• **WORK INSTRUCTIONS**
Up to and including the line with "doorSecure | doorOpen", please set down the entries below exactly, starting from the first line.
-- SUPPLIED ENTRIES follows --
-- ==== Sys2Proof/Machine/State.lean ====
section
/-!
DEFINITION. The state of the FK480 as plain data, block by block (spec 00 section 2), the three outcomes' reasons,
and State.reset, the part right after a COLD start.
Every table is a `Table` whose unlisted keys read as the record named `….initial` (or as free).
-/

namespace Sys2Proof.Machine

open Sys2Proof

/-! ## Outcomes -/

/-- The FK480 has no fault that stops it: every event the spec describes leaves a next state. -/
inductive Fault where
  deriving DecidableEq, Repr

/-- Why a command would have no meaning. -/
inductive Refusal where
  /-- Raised by `exec` alone, for a row that has no meaning yet; safe.  No arm raises it now. -/
  | notModelled (mnemonic : String)
  deriving DecidableEq, Repr

/-! ## Messages to the host (R197, R198, 11.3, 11.7) -/

/-- The status codes of a reply, in the order of their values 0 to 33 (11.3). -/
inductive Status where
  | ok | accepted
  | badFrame | badKind | badField | badTill
  | noAuthority | auditHold | frozen | lockdown | hours
  | wrongState | busy | inProgress | holdRunning | clockNotSet | laneOff | laneFault | doorSecure | doorOpen
  | tillHeld | sessionLimit | bagNotAtBench | pocketsNotEmpty | stackFull
  | queueFull | tableFull | journalFull
  | shortStock | stockHeld | amountRange
  | tagRejected | overlap | notFound
  deriving DecidableEq, Repr

/-- R198: the notices, in the order of its table (kinds 128 to 153). -/
inductive NoticeKind where
  | start
  | forced | doorAjar | duress | lockdownSet | lockdownCleared | overfill | chuteLocked
  | unknownBadge | suspended
  | strayNote | hold | fault
  | result | stockRange
  | latePosting | orphanPosting | skimAlert | undeclaredDrop
  | watch
  | unexpectedCourier | stagingIncomplete | duplicateScan | scanRefused | lateScan | manifestClosed
  deriving DecidableEq, Repr

/-- 11.3: the requests, in the order of the catalogue (kinds 1 to 57). -/
inductive ReqKind where
  | setNotices | status | restart
  | setClock | setDenominations | setBand | openDay | closeDay | openOffice | closeOffice | takeJournal | queryStock
  | enrol | revoke | reinstate | setPresenceLifetime
  | setTagRange | moveBag | queryBag
  | setTill | setTemplate | makeFloat | unmakeFloat | issueFloat | receiveTakings | post | releaseTill | queryTill
  | loadLane | start | stop | resume | closeBatch | abortBatch | clearFault | queryLane
  | countManual | resolveDispute | mergeBag
  | setWatch | rearm | auditHold | auditRelease | queryWatch
  | requestDoor | cancelDoor | setDoorPolicy | setMaintenance | freezeSettings | clearDropSafe | lockdown
  | releaseLockdown | setPanicEdge
  | makeDeposit | createManifest | cancelManifest | queryManifest
  deriving DecidableEq, Repr

/-- R51: the kinds of journal entry, in their order. -/
inductive EntryKind where
  | dayOpen | dayClose | stockToBag | bagToStock | bagIn | bagOut | bagAttach | variance | resolve | unmake | tillResult
  deriving DecidableEq, Repr

/-- R51: a journal entry.  `time` is the clock as it stood when the entry was written. -/
structure JournalEntry where
  seq            : Nat
  time           : Option ClockTime
  kind           : EntryKind
  ref            : Option Nat
  till           : Option Nat
  amount         : Int
  accountability : Int
  deriving DecidableEq, Repr

/-- 11.7: the smallest pieces of a message body. -/
inductive Atom where
  /-- A binary byte: a named value's number, a flag, a presence byte, a count byte. -/
  | byte (v : Nat)
  /-- A packed decimal number of `n` bytes. -/
  | packed (n v : Nat)
  /-- A set of named values as a bit field of one byte. -/
  | bits (v : Nat)
  | amount (a : Int)
  | tally (t : Tally)
  | entry (e : JournalEntry)
  deriving DecidableEq, Repr

/-- 11.7, R197: a field of a reply or a notice, never divided; or a list, divided only between its items. -/
inductive Field where
  | one (atoms : List Atom)
  | many (items : List (List Atom))
  deriving DecidableEq, Repr

/-- R197: a reply.  `kind` is the kind byte of the request it answers. -/
structure Reply where
  tag    : Nat
  kind   : Nat
  status : Status
  fields : List Field
  deriving DecidableEq, Repr

/-- R198: a notice. -/
structure Notice where
  kind   : NoticeKind
  fields : List Field
  deriving DecidableEq, Repr

/-- A message that has left the part. -/
inductive Message where
  | reply (r : Reply)
  | notice (n : Notice)
  deriving DecidableEq, Repr

/-! ## Host Port and the part's operation -/

/-- R203: the cause of a start. -/
inductive StartCause where
  | cold | power | line | restart
  deriving DecidableEq, Repr

/-- The supply, the RESET input and the last start (R199, R202, R203). -/
structure Sys where
  powered        : Bool
  resetAsserted  : Bool
  lastCause      : StartCause
  retentionValid : Bool
  storeValid     : Bool
  deriving DecidableEq, Repr

/-- R195: a frame in progress: the bytes after its lead byte, and the ticks since the lead byte. -/
structure RxFrame where
  bytes : List Byte
  ticks : Nat
  deriving DecidableEq, Repr

/-- The Host Port's records (R195 to R198, R200).  `sent` is the model's own log of the messages sent, oldest first (log 3). -/
structure Hpt where
  rx             : Option RxFrame
  buffer         : List Instr
  replies        : List Reply
  notices        : List Notice
  globalEnable   : Bool
  classEnables   : NoticeEnables
  overflow       : Bool
  dropped        : Nat
  restartPending : Bool
  sent           : List Message
  deriving DecidableEq, Repr

/-! ## Unit Bus Controller -/

/-- 11.4: a unit position. -/
inductive UnitPos where
  | lane (n : Nat)
  | reader (r : Reader)
  | door (d : DoorName)
  | chute (n : Nat)
  | hatch
  deriving DecidableEq, Repr

/-- 11.4: the unit commands. -/
inductive UnitCmd where
  | run | stop | release | engage | lock | unlock | reject
  deriving DecidableEq, Repr

/-- R201: a unit command as the Unit Bus Controller sends it: the position it was handed over for, that position's bus
address (`none` for a position that the part does not have), and the command. -/
structure SentCommand where
  pos  : UnitPos
  addr : Option Nat
  cmd  : UnitCmd
  deriving DecidableEq, Repr

/-- The Unit Bus Controller's records (R177, R201, R202).  `addrs` holds the address of each unit position, 0 to 20 in the
order of the table of 11.4; `commands` is the model's own log of the unit commands sent, oldest first (log 3). -/
structure Ubc where
  addrs      : List Nat
  panicSel   : EdgeSelect
  panicHigh  : Bool
  alarm      : Bool
  alarmTimer : Option Nat
  unitErrors : Nat
  commands   : List SentCommand
  deriving DecidableEq, Repr

/-! ## Credential Unit -/

/-- R66: an entry of the credential table (its number is its key). -/
structure Credential where
  cls       : CredClass
  suspended : Bool
  fails     : Nat
  deriving DecidableEq, Repr

/-- R72: an entry of a presence list. -/
structure Presence where
  number : Nat
  cls    : CredClass
  left   : Nat
  deriving DecidableEq, Repr

/-- The Credential Unit's records (R66, R72, R75). -/
structure Cru where
  creds      : Table (Option Credential)
  office     : List Presence
  strongroom : List Presence
  hatch      : List Presence
  lifetime   : Nat
  deriving DecidableEq, Repr

/-! ## Accounts Unit -/

/-- R3: what a slot of the denomination table holds. -/
inductive Denom where
  | unused
  | note (face strap : Nat)
  | coin (face : Nat)
  deriving DecidableEq, Repr

/-- R44: the stock counts of a slot. -/
structure SlotStock where
  strapped : Nat
  loose    : Nat
  unfit    : Nat
  coin     : Nat
  deriving DecidableEq, Repr

/-- R44: a slot's stock after a COLD start. -/
def SlotStock.initial : SlotStock := ⟨0, 0, 0, 0⟩

/-- R49: a variance account. -/
structure VarAccount where
  amount : Int
  range  : Bool
  deriving DecidableEq, Repr

/-- R59: the day state NONE, OPEN or CLOSED. -/
inductive DayState where
  | noDay | dayOpen | dayClosed
  deriving DecidableEq, Repr

/-- R63: the office mode. -/
inductive OfficeMode where
  | opened | afterHours
  deriving DecidableEq, Repr

/-- The Accounts Unit's records (R3, R17, R44 to R63). -/
structure Acu where
  denoms         : Table Denom
  stock          : Table SlotStock
  accountability : Int
  courier        : VarAccount
  unattributed   : VarAccount
  suspects       : Table Nat
  journal        : List JournalEntry
  nextSeq        : Nat
  reserved       : Nat
  clock          : Option ClockTime
  day            : DayState
  businessDate   : Option Date
  mode           : OfficeMode
  bandFloor      : Int
  bandRate       : Nat
  deriving DecidableEq, Repr

/-! ## Bag Register -/

/-- R24: a bag's source. -/
inductive Source where
  | till (n session : Nat)
  | courier (visit : Nat)
  | office
  | unknown
  deriving DecidableEq, Repr

/-- R23: a custody place. -/
inductive Place where
  | bench
  | strongroom
  | drop (n : Nat)
  | lane (n : Nat)
  | till (n : Nat)
  | inTransit
  deriving DecidableEq, Repr

/-- R23: the state of a bag. -/
inductive BagState where
  | intact | counting | quarantined | disputed | confirmed | emptied | issued | despatched
  deriving DecidableEq, Repr

/-- R23: the anomaly flags of a bag. -/
structure AnomalyFlags where
  unlisted     : Bool
  duplicate    : Bool
  wrongPurpose : Bool
  undeclared   : Bool
  deriving DecidableEq, Repr

/-- R23: a bag record. -/
structure Bag where
  tagNo    : Option Nat
  purpose  : Purpose
  source   : Source
  declarer : Option Nat
  custody  : Place
  state    : BagState
  book     : Int
  declared : Option Int
  tally    : Option Tally
  previous : Option Tally
  recount  : Nat
  flags    : AnomalyFlags
  deriving DecidableEq, Repr

/-- R34: an entry of the tag range map. -/
structure TagRange where
  enabled : Bool
  first   : Nat
  last    : Nat
  purpose : RangePurpose
  deriving DecidableEq, Repr

/-- R34: an entry after a COLD start. -/
def TagRange.initial : TagRange := ⟨false, 1, 1, .void⟩

/-- The Bag Register's records (R22, R30, R34). -/
structure Bgr where
  bags    : Table (Option Bag)
  retired : List Nat
  ranges  : Table TagRange
  deriving DecidableEq, Repr

/-! ## Till Accounts Unit -/

/-- R78: the state of a till. -/
inductive TillState where
  | idle | floatReady | issued | takingsIn | reconciled
  deriving DecidableEq, Repr

/-- R93: a pending skim. -/
structure PendingSkim where
  tagNo   : Nat
  amount  : Int
  session : Nat
  deriving DecidableEq, Repr

/-- R78: a till record. -/
structure Till where
  state          : TillState
  session        : Nat
  before         : Option TillState
  floatBag       : Option Nat
  floatLines     : List SlotLine
  hold           : Bool
  overLimit      : Bool
  limit          : Int
  cashier        : Option Nat
  floatValue     : Int
  sales          : Int
  refunds        : Int
  paidOuts       : Int
  paidIns        : Int
  skims          : Int
  expected       : Int
  counted        : Int
  countedRange   : Bool
  outstanding    : Nat
  variance       : Option Int
  classification : Option Classification
  late           : Int
  range          : Bool
  day            : VarAccount
  pendingSkims   : List PendingSkim
  deriving DecidableEq, Repr

/-- R78: a till record after a COLD start. -/
def Till.initial : Till where
  state := .idle
  session := 1
  before := none
  floatBag := none
  floatLines := []
  hold := false
  overLimit := false
  limit := 150000
  cashier := none
  floatValue := 0
  sales := 0
  refunds := 0
  paidOuts := 0
  paidIns := 0
  skims := 0
  expected := 0
  counted := 0
  countedRange := false
  outstanding := 0
  variance := none
  classification := none
  late := 0
  range := false
  day := ⟨0, false⟩
  pendingSkims := []

/-- R87: an entry of the posting queue. -/
structure Posting where
  till   : Nat
  kind   : PostingKind
  amount : Int
  tagNo  : Option Nat
  deriving DecidableEq, Repr

/-- The Till Accounts Unit's records (R78, R80, R87, R98). -/
structure Tau where
  tills     : Table Till
  templates : Table (List SlotLine)
  postings  : List Posting
  skimQueue : List Nat
  deriving DecidableEq, Repr

/-! ## Counting Lane Controller -/

/-- R103: the state of a lane. -/
inductive LaneState where
  | off | idle | ready | running | held | closing | fault | faultLocked
  deriving DecidableEq, Repr

/-- R103: a hold set. -/
structure HoldSet where
  operator    : Bool
  stackerFull : Bool
  rejectFull  : Bool
  lockdown    : Bool
  watch       : Bool
  deriving DecidableEq, Repr

/-- R109: a hold cause. -/
inductive HoldCause where
  | operator | stackerFull | rejectFull | lockdown | watch
  deriving DecidableEq, Repr
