/-- The body of each kind of request, its fields in the order its owning rule lists them.  The model's choices: the
credentials of REQUEST_DOOR are a list behind a count byte (log 13), and a SET_WATCH that leaves its same-source choice out
and an OPEN_DAY that leaves its list out are taken as clear and as empty (log 54). -/
def readBody (tag : Nat) (k : ReqKind) : BodyReader Instr := do
  let cred := readNum 3
  let part := readOpt (readNum 1)
  match k with
  | .setNotices => return .setNotices tag (← readFlag) (← readEnables)
  | .status => return .status tag
  | .restart => return .restart tag (← cred)
  | .setClock => return .setClock tag (← readDate) (← readNum 3) (← readOpt cred)
  | .setDenominations => return .setDenominations tag (← readList readDenomEntry) (← cred)
  | .setBand => return .setBand tag (← readAmount) (← readNum 3) (← cred)
  | .openDay => return .openDay tag (← readDate) (← readListOpt readStockLine) (← cred)
  | .closeDay => return .closeDay tag (← readListOpt readSlotLine) (← cred)
  | .openOffice => return .openOffice tag (← cred)
  | .closeOffice => return .closeOffice tag (← cred)
  | .takeJournal => return .takeJournal tag (← readNum 1)
  | .queryStock => return .queryStock tag
  | .enrol => return .enrol tag (← readNum 3) (← readNamed CredClass.list) (← cred)
  | .revoke => return .revoke tag (← readNum 3) (← cred)
  | .reinstate => return .reinstate tag (← readNum 3) (← cred)
  | .setPresenceLifetime => return .setPresenceLifetime tag (← readNum 3) (← cred)
  | .setTagRange =>
    return .setTagRange tag (← readNum 1) (← readFlag) (← readOpt (readNum 4)) (← readOpt (readNum 4))
      (← readNamed RangePurpose.list) (← cred)
  | .moveBag => return .moveBag tag (← readNum 2) (← readNamed MoveDest.list) (← cred)
  | .queryBag => return .queryBag tag (← readNum 2) (← readOpt (readNum 4)) (← part)
  | .setTill => return .setTill tag (← readNum 2) (← readAmount) (← cred)
  | .setTemplate => return .setTemplate tag (← readNum 1) (← readList readSlotLine) (← cred)
  | .makeFloat => return .makeFloat tag (← readNum 2) (← readNum 1) (← readNum 4) (← cred)
  | .unmakeFloat => return .unmakeFloat tag (← readNum 2) (← cred)
  | .issueFloat => return .issueFloat tag (← readNum 2) (← cred) (← cred)
  | .receiveTakings =>
    return .receiveTakings tag (← readNum 2) (← readNum 4) (← readAmount) (← cred) (← cred)
  | .post =>
    return .post tag (← readNum 2) (← readNamed PostingKind.list) (← readAmount) (← readOpt (readNum 4))
  | .releaseTill => return .releaseTill tag (← readNum 2) (← cred)
  | .queryTill => return .queryTill tag (← readNum 2)
  | .loadLane => return .loadLane tag (← readNum 1) (← readNum 2) (← readFlag) (← cred)
  | .start => return .start tag (← readNum 1) (← cred)
  | .stop => return .stop tag (← readNum 1)
  | .resume => return .resume tag (← readNum 1) (← cred)
  | .closeBatch => return .closeBatch tag (← readNum 1) (← readOpt readCoins) (← cred)
  | .abortBatch => return .abortBatch tag (← readNum 1) (← cred)
  | .clearFault => return .clearFault tag (← readNum 1) (← cred)
  | .queryLane => return .queryLane tag (← readNum 1) (← part)
  | .countManual => return .countManual tag (← readNum 2) (← readTally) (← cred)
  | .resolveDispute =>
    return .resolveDispute tag (← readNum 2) (← readNamed DisputeChoice.list) (← readOpt readTally) (← cred) (← cred)
  | .mergeBag => return .mergeBag tag (← readNum 2) (← cred)
  | .setWatch =>
    return .setWatch tag (← readNum 1) (← readFlag) (← cred) (← readOpt readCondition) (← readOpt readCondition)
      ((← readOpt readFlag).getD false) (← readNamed WatchAction.list)
  | .rearm => return .rearm tag (← readNum 1) (← cred)
  | .auditHold => return .auditHold tag (← cred)
  | .auditRelease => return .auditRelease tag (← cred)
  | .queryWatch => return .queryWatch tag (← readWhich) (← part)
  | .requestDoor => return .requestDoor tag (← readDoor) (← readList cred)
  | .cancelDoor => return .cancelDoor tag (← readDoor)
  | .setDoorPolicy => return .setDoorPolicy tag (← readPolicy) (← cred)
  | .setMaintenance => return .setMaintenance tag (some (← readFlag)) (← cred)
  | .freezeSettings => return .freezeSettings tag (← cred)
  | .clearDropSafe => return .clearDropSafe tag (← readNum 1) (← cred)
  | .lockdown => return .lockdown tag
  | .releaseLockdown => return .releaseLockdown tag (← cred) (← cred)
  | .setPanicEdge => return .setPanicEdge tag (← readNamed EdgeSelect.list) (← cred)
  | .makeDeposit => return .makeDeposit tag (← readNum 4) (← readList readDepositLine) (← cred)
  | .createManifest =>
    return .createManifest tag (← readNum 2) (← readNum 3) (← readClock) (← readClock) (← readOpt (readNum 3))
      (← readList (readNum 2)) (← readList readInbound) (← cred)
  | .cancelManifest => return .cancelManifest tag (← readNum 2) (← cred)
  | .queryManifest => return .queryManifest tag (← readWhich) (← part)
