/-- R94, R170 step 1: the record of a drop in its allocated slot. -/
def recordDrop (n r : Nat) (tagNo : Option Nat) (s : State) : State :=
  let flags := dropFlags tagNo s
  match tagNo with
  | none => recordUndeclared n r none flags false s
  | some t =>
    let s1 := skimSearch t s
    match findPending t s1 with
    | none => recordUndeclared n r (some t) flags false s1
    | some x => recordDeclared n r (some t) flags x s1

/-- R167: the greatest bag count. -/
def maxDropCount : Nat := 9999

/-- R170 steps 2 and 3: OVERFILL where it applies, and the bag count; `ref` is absent for a table overrun. -/
def countInSafe (n : Nat) (tagNo ref : Option Nat) (s : State) : State :=
  let before := (s.safe n).count
  let after := min maxDropCount (before + 1)
  let s1 :=
    if 40 ≤ before ∨ ref = none then
      notify .overfill [fNum 1 n, fNum 2 after, fTag tagNo, fRef ref, fNamed (flagByte ref.isNone)] s
    else s
  let s2 := putSafe n { s1.safe n with count := after } s1
  if after = 40 then setChuteCause n .full true s2 else s2

/-- R170: a DROP record. -/
def takeDrop (n : Nat) (tagNo : Option Nat) (s : State) : State :=
  match allocate s with
  | none => countInSafe n tagNo none s
  | some (r, s1) => countInSafe n tagNo (some r) (recordDrop n r tagNo s1)

/-- DROP (R170, R94). -/
def execDrop (safe : Nat) (tagNo : Option Nat) (s : State) : Out :=
  unitRecord (validSafe safe && (tagNo.map validTagNo).getD true) (takeDrop safe tagNo) s

/-- R171: a bag is moved to the BENCH. -/
def benchBag (s : State) (r : Nat) : State :=
  match s.bag r with
  | none => s
  | some b => putBag r { b with custody := .bench } s

/-- R171. -/
def clearDropSafe (n cred : Nat) (s : State) : Check Answered := do
  authority custodianAtOffice [cred] s
  require (validSafe n) .badField
  require (decide ((s.safe n).door.state = .opened)) .doorSecure
  let refs := s.refsWhere (fun b => b.state.live && decide (b.custody = .drop n))
  let s1 := refs.foldl benchBag s
  let s2 := setChuteCause n .full false (putSafe n { s1.safe n with count := 0 } s1)
  answerOk s2 [fNum 2 (s.safe n).count, fNum 2 refs.length]

/-- CLEAR_DROP_SAFE (R171). -/
def execClearDropSafe (tag safe cred : Nat) (s : State) : Out :=
  hostRequest (.clearDropSafe tag safe cred) tag .clearDropSafe (clearDropSafe safe cred) s

/-! ## Door policy, Maintenance Open, Settings Freeze (R172 to R174) -/

/-- R172: a timing carried is clamped into its range; one not carried keeps its value. -/
def clampTiming (lo hi : Nat) (given : Option Nat) (held : Nat) : Nat :=
  match given with
  | none => held
  | some v => max lo (min hi v)

/-- R172: the policy that a SET_DOOR_POLICY leaves. -/
def newPolicy (t : PolicyArgs) (p : DoorPolicy) : DoorPolicy where
  dayDelay := clampTiming 0 3600 t.dayDelay p.dayDelay
  courierDelay := clampTiming 0 900 t.courierDelay p.courierDelay
  dropDelay := clampTiming 0 1800 t.dropDelay p.dropDelay
  confirmWindow := clampTiming 30 600 t.confirmWindow p.confirmWindow
  releaseWindow := clampTiming 10 300 t.releaseWindow p.releaseWindow
  openLimit := clampTiming 60 3600 t.openLimit p.openLimit
  lockdownHold := clampTiming 300 7200 t.lockdownHold p.lockdownHold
-- SUPPLIED ENTRIES concluded --
• **ANSWER AREA**
-- ==== Sys2Proof/Machine/State.lean ====
section
/-!
DEFINITION. The state of the FK480 as plain data, block by block (spec 00 section 2), the three outcomes' reasons,
and State.reset, the part right after a COLD start.
Every table is a `Table` whose unlisted keys read as the record named `….initial` (or as free).
-/

namespace Sys2Proof.Machine

open Sys2Proof

/-! ## Outcomes -/

/-- The FK480 has no fault that stops it: every event the spec describes leaves a next state. -/
inductive Fault where
  deriving DecidableEq, Repr

/-- Why a command would have no meaning. -/
inductive Refusal where
  /-- Raised by `exec` alone, for a row that has no meaning yet; safe.  No arm raises it now. -/
  | notModelled (mnemonic : String)
  deriving DecidableEq, Repr

/-! ## Messages to the host (R197, R198, 11.3, 11.7) -/

/-- The status codes of a reply, in the order of their values 0 to 33 (11.3). -/
inductive Status where
  | ok | accepted
  | badFrame | badKind | badField | badTill
  | noAuthority | auditHold | frozen | lockdown | hours
  | wrongState | busy | inProgress | holdRunning | clockNotSet | laneOff | laneFault | doorSecure | doorOpen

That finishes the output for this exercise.